◆ Task statement
Your task is to print the listing exactly as it stands.

═════ Exercise materials ═════

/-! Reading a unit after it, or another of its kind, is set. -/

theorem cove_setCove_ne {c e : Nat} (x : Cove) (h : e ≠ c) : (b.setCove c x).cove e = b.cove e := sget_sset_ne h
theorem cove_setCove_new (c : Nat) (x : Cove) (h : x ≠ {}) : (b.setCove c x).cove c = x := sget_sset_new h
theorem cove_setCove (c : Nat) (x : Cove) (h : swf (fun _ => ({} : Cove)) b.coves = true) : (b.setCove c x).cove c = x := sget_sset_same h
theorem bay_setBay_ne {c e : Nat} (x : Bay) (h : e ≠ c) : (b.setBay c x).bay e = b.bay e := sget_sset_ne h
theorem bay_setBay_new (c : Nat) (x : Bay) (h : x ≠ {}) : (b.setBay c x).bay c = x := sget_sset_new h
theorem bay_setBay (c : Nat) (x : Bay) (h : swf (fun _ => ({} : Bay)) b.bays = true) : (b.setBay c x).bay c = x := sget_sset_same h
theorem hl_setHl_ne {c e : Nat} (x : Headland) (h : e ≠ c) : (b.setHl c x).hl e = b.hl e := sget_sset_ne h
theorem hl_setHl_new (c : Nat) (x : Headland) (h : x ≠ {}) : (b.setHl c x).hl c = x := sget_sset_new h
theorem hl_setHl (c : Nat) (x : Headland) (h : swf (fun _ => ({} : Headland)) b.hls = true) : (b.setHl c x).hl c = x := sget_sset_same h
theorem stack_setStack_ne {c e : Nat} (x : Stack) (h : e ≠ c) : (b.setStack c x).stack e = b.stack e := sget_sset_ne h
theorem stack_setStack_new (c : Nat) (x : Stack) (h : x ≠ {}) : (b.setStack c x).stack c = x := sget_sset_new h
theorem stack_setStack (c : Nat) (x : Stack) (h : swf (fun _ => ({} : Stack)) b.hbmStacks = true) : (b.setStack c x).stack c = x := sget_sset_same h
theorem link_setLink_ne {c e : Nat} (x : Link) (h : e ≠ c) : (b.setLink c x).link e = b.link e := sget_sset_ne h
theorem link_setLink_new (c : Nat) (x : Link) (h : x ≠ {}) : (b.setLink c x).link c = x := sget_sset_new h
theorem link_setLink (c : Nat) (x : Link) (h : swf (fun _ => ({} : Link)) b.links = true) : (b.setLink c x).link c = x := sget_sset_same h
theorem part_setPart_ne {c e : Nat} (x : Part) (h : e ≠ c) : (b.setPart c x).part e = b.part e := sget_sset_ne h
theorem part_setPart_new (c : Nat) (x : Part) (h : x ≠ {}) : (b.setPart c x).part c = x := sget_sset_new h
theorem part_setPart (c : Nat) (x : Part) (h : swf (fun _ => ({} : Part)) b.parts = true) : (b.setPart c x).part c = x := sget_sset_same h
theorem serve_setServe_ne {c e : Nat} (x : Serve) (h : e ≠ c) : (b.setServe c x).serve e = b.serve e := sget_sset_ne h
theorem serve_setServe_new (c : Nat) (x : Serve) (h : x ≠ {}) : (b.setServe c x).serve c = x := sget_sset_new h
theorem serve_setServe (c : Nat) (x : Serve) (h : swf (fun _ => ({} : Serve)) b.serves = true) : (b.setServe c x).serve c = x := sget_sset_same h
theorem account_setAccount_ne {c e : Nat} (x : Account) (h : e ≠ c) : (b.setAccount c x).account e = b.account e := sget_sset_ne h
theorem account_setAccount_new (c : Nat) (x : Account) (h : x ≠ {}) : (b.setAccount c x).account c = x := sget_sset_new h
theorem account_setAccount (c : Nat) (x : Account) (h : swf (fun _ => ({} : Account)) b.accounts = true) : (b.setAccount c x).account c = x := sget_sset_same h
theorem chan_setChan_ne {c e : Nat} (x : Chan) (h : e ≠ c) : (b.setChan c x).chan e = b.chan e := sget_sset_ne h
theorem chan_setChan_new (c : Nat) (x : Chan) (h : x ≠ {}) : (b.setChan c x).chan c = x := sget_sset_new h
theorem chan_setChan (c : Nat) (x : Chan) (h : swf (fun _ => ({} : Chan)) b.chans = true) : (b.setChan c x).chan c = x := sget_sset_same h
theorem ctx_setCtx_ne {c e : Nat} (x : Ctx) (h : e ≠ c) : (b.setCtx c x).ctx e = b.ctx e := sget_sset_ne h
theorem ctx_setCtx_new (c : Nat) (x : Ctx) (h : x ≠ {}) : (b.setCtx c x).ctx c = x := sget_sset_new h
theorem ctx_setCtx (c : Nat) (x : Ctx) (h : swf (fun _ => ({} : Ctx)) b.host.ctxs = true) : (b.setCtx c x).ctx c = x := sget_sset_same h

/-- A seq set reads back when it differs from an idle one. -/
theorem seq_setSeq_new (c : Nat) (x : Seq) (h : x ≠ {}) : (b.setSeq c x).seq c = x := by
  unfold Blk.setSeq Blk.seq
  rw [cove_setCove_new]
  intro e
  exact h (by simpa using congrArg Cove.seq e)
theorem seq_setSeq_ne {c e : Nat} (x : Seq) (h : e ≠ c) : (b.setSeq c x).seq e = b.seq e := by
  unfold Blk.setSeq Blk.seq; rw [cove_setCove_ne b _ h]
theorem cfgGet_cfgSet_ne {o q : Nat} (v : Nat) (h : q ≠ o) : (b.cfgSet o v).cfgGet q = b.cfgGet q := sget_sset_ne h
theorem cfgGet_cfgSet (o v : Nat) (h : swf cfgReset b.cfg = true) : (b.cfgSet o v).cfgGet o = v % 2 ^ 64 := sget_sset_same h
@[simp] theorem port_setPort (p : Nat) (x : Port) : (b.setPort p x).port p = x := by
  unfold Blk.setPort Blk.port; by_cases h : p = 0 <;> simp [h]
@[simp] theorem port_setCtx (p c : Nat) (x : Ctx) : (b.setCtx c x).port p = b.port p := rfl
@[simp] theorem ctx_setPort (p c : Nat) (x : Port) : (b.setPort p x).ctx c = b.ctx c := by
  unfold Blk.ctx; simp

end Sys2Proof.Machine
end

═════

◆ Task solution
/-! Reading a unit after it, or another of its kind, is set. -/

theorem cove_setCove_ne {c e : Nat} (x : Cove) (h : e ≠ c) : (b.setCove c x).cove e = b.cove e := sget_sset_ne h
theorem cove_setCove_new (c : Nat) (x : Cove) (h : x ≠ {}) : (b.setCove c x).cove c = x := sget_sset_new h
theorem cove_setCove (c : Nat) (x : Cove) (h : swf (fun _ => ({} : Cove)) b.coves = true) : (b.setCove c x).cove c = x := sget_sset_same h
theorem bay_setBay_ne {c e : Nat} (x : Bay) (h : e ≠ c) : (b.setBay c x).bay e = b.bay e := sget_sset_ne h
theorem bay_setBay_new (c : Nat) (x : Bay) (h : x ≠ {}) : (b.setBay c x).bay c = x := sget_sset_new h
theorem bay_setBay (c : Nat) (x : Bay) (h : swf (fun _ => ({} : Bay)) b.bays = true) : (b.setBay c x).bay c = x := sget_sset_same h
theorem hl_setHl_ne {c e : Nat} (x : Headland) (h : e ≠ c) : (b.setHl c x).hl e = b.hl e := sget_sset_ne h
theorem hl_setHl_new (c : Nat) (x : Headland) (h : x ≠ {}) : (b.setHl c x).hl c = x := sget_sset_new h
theorem hl_setHl (c : Nat) (x : Headland) (h : swf (fun _ => ({} : Headland)) b.hls = true) : (b.setHl c x).hl c = x := sget_sset_same h
theorem stack_setStack_ne {c e : Nat} (x : Stack) (h : e ≠ c) : (b.setStack c x).stack e = b.stack e := sget_sset_ne h
theorem stack_setStack_new (c : Nat) (x : Stack) (h : x ≠ {}) : (b.setStack c x).stack c = x := sget_sset_new h
theorem stack_setStack (c : Nat) (x : Stack) (h : swf (fun _ => ({} : Stack)) b.hbmStacks = true) : (b.setStack c x).stack c = x := sget_sset_same h
theorem link_setLink_ne {c e : Nat} (x : Link) (h : e ≠ c) : (b.setLink c x).link e = b.link e := sget_sset_ne h
theorem link_setLink_new (c : Nat) (x : Link) (h : x ≠ {}) : (b.setLink c x).link c = x := sget_sset_new h
theorem link_setLink (c : Nat) (x : Link) (h : swf (fun _ => ({} : Link)) b.links = true) : (b.setLink c x).link c = x := sget_sset_same h
theorem part_setPart_ne {c e : Nat} (x : Part) (h : e ≠ c) : (b.setPart c x).part e = b.part e := sget_sset_ne h
theorem part_setPart_new (c : Nat) (x : Part) (h : x ≠ {}) : (b.setPart c x).part c = x := sget_sset_new h
theorem part_setPart (c : Nat) (x : Part) (h : swf (fun _ => ({} : Part)) b.parts = true) : (b.setPart c x).part c = x := sget_sset_same h
theorem serve_setServe_ne {c e : Nat} (x : Serve) (h : e ≠ c) : (b.setServe c x).serve e = b.serve e := sget_sset_ne h
theorem serve_setServe_new (c : Nat) (x : Serve) (h : x ≠ {}) : (b.setServe c x).serve c = x := sget_sset_new h
theorem serve_setServe (c : Nat) (x : Serve) (h : swf (fun _ => ({} : Serve)) b.serves = true) : (b.setServe c x).serve c = x := sget_sset_same h
theorem account_setAccount_ne {c e : Nat} (x : Account) (h : e ≠ c) : (b.setAccount c x).account e = b.account e := sget_sset_ne h
theorem account_setAccount_new (c : Nat) (x : Account) (h : x ≠ {}) : (b.setAccount c x).account c = x := sget_sset_new h
theorem account_setAccount (c : Nat) (x : Account) (h : swf (fun _ => ({} : Account)) b.accounts = true) : (b.setAccount c x).account c = x := sget_sset_same h
theorem chan_setChan_ne {c e : Nat} (x : Chan) (h : e ≠ c) : (b.setChan c x).chan e = b.chan e := sget_sset_ne h
theorem chan_setChan_new (c : Nat) (x : Chan) (h : x ≠ {}) : (b.setChan c x).chan c = x := sget_sset_new h
theorem chan_setChan (c : Nat) (x : Chan) (h : swf (fun _ => ({} : Chan)) b.chans = true) : (b.setChan c x).chan c = x := sget_sset_same h
theorem ctx_setCtx_ne {c e : Nat} (x : Ctx) (h : e ≠ c) : (b.setCtx c x).ctx e = b.ctx e := sget_sset_ne h
theorem ctx_setCtx_new (c : Nat) (x : Ctx) (h : x ≠ {}) : (b.setCtx c x).ctx c = x := sget_sset_new h
theorem ctx_setCtx (c : Nat) (x : Ctx) (h : swf (fun _ => ({} : Ctx)) b.host.ctxs = true) : (b.setCtx c x).ctx c = x := sget_sset_same h

/-- A seq set reads back when it differs from an idle one. -/
theorem seq_setSeq_new (c : Nat) (x : Seq) (h : x ≠ {}) : (b.setSeq c x).seq c = x := by
  unfold Blk.setSeq Blk.seq
  rw [cove_setCove_new]
  intro e
  exact h (by simpa using congrArg Cove.seq e)
theorem seq_setSeq_ne {c e : Nat} (x : Seq) (h : e ≠ c) : (b.setSeq c x).seq e = b.seq e := by
  unfold Blk.setSeq Blk.seq; rw [cove_setCove_ne b _ h]
theorem cfgGet_cfgSet_ne {o q : Nat} (v : Nat) (h : q ≠ o) : (b.cfgSet o v).cfgGet q = b.cfgGet q := sget_sset_ne h
theorem cfgGet_cfgSet (o v : Nat) (h : swf cfgReset b.cfg = true) : (b.cfgSet o v).cfgGet o = v % 2 ^ 64 := sget_sset_same h
@[simp] theorem port_setPort (p : Nat) (x : Port) : (b.setPort p x).port p = x := by
  unfold Blk.setPort Blk.port; by_cases h : p = 0 <;> simp [h]
@[simp] theorem port_setCtx (p c : Nat) (x : Ctx) : (b.setCtx c x).port p = b.port p := rfl
@[simp] theorem ctx_setPort (p c : Nat) (x : Port) : (b.setPort p x).ctx c = b.ctx c := by
  unfold Blk.ctx; simp

end Sys2Proof.Machine
end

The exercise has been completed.